(Stored data entries)
theorem execScaleAndSharpen_frame {m a a0 a1 a2 a3} (g0 : Leaves m a a3) (hm : FieldsIn 0xb000000000002 m := by first | assumption | exact FieldsIn.of (by assumption) (by decide) | exact FieldsIn.refl _) : LeavesOut m a (execScaleAndSharpen a0 a1 a2 a3) := by
  unfold execScaleAndSharpen
  try dsimp only
  exact (whenLive_frame g0 (fun _ h0 => (ite_frame (pictureOut_frame (ite_frame (useFree_frame h0) h0)) h0)))

theorem execGather_frame {m a a0 a1 a2 a3} (g0 : Leaves m a a3) (hm : FieldsIn 0xb000000000002 m := by first | assumption | exact FieldsIn.of (by assumption) (by decide) | exact FieldsIn.refl _) : LeavesOut m a (execGather a0 a1 a2 a3) := by
  unfold execGather
  try dsimp only
  exact (whenLive_frame g0 (fun _ h0 => (ite_frame (ite_frame (deliver_frame h0) (deliver_frame (ite_frame (useFree_frame h0) h0))) h0)))

theorem execAdvance_frame {m a a0 a1 a2 a3} (g0 : Leaves m a a3) (hm : FieldsIn 0xb000000000000 m := by first | assumption | exact FieldsIn.of (by assumption) (by decide) | exact FieldsIn.refl _) : LeavesOut m a (execAdvance a0 a1 a2 a3) := by
  unfold execAdvance
  try dsimp only
  exact (whenLive_frame g0 (fun _ h0 => (ite_frame (deliver_frame h0) h0)))

theorem execRelease_frame {m a a0 a1 a2 a3} (g0 : Leaves m a a3) (hm : FieldsIn 0xb000000000000 m := by first | assumption | exact FieldsIn.of (by assumption) (by decide) | exact FieldsIn.refl _) : LeavesOut m a (execRelease a0 a1 a2 a3) := by
  unfold execRelease
  try dsimp only
  exact (whenLive_frame g0 (fun _ h0 => (ite_frame (deliver_frame h0) h0)))

theorem execCopyA_frame {m a a0 a1 a2 a3} (g0 : Leaves m a a3) (hm : FieldsIn 0xb000000000000 m := by first | assumption | exact FieldsIn.of (by assumption) (by decide) | exact FieldsIn.refl _) : LeavesOut m a (execCopyA a0 a1 a2 a3) := by
  unfold execCopyA
  try dsimp only
  exact (whenLive_frame g0 (fun _ h0 => (ite_frame (deliver_frame h0) h0)))

theorem execEstimate_frame {m a a0 a1 a2 a3} (g0 : Leaves m a a3) (hm : FieldsIn 0xb000000000000 m := by first | assumption | exact FieldsIn.of (by assumption) (by decide) | exact FieldsIn.refl _) : LeavesOut m a (execEstimate a0 a1 a2 a3) := by
  unfold execEstimate
  try dsimp only
  exact (whenLive_frame g0 (fun _ h0 => (ite_frame (deliver_frame (updSlot_frame h0)) h0)))

theorem execMatchCorners_frame {m a a0 a1 a2 a3} (g0 : Leaves m a a3) (hm : FieldsIn 0xb000000000002 m := by first | assumption | exact FieldsIn.of (by assumption) (by decide) | exact FieldsIn.refl _) : LeavesOut m a (execMatchCorners a0 a1 a2 a3) := by
  unfold execMatchCorners
  try dsimp only
  exact (whenLive_frame g0 (fun _ h0 => (ite_frame (deliver_frame (useFree_frame h0)) h0)))

theorem execPyramidBuild_frame {m a a0 a1 a2 a3} (g0 : Leaves m a a3) (hm : FieldsIn 0xb000000000000 m := by first | assumption | exact FieldsIn.of (by assumption) (by decide) | exact FieldsIn.refl _) : LeavesOut m a (execPyramidBuild a0 a1 a2 a3) := by
  unfold execPyramidBuild
  try dsimp only
  exact (whenLive_frame g0 (fun _ h0 => (ite_frame (deliver_frame h0) h0)))

theorem execCorners_frame {m a a0 a1 a2 a3} (g0 : Leaves m a a3) (hm : FieldsIn 0xb000000000000 m := by first | assumption | exact FieldsIn.of (by assumption) (by decide) | exact FieldsIn.refl _) : LeavesOut m a (execCorners a0 a1 a2 a3) := by
  unfold execCorners
  try dsimp only
  exact (whenLive_frame g0 (fun _ h0 => (ite_frame (deliver_frame h0) h0)))

theorem execWarpAndBlend_frame {m a a0 a1 a2 a3} (g0 : Leaves m a a3) (hm : FieldsIn 0xb000000000000 m := by first | assumption | exact FieldsIn.of (by assumption) (by decide) | exact FieldsIn.refl _) : LeavesOut m a (execWarpAndBlend a0 a1 a2 a3) := by
  unfold execWarpAndBlend
  try dsimp only
  exact (whenLive_frame g0 (fun _ h0 => (ite_frame (deliver_frame h0) h0)))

**TASK DESCRIPTION:** Looking at the entries above, say how many lines contain the word "execScaleAndSharpen". Only the number is wanted.

**SOLUTION TO THE EXERCISE:** 2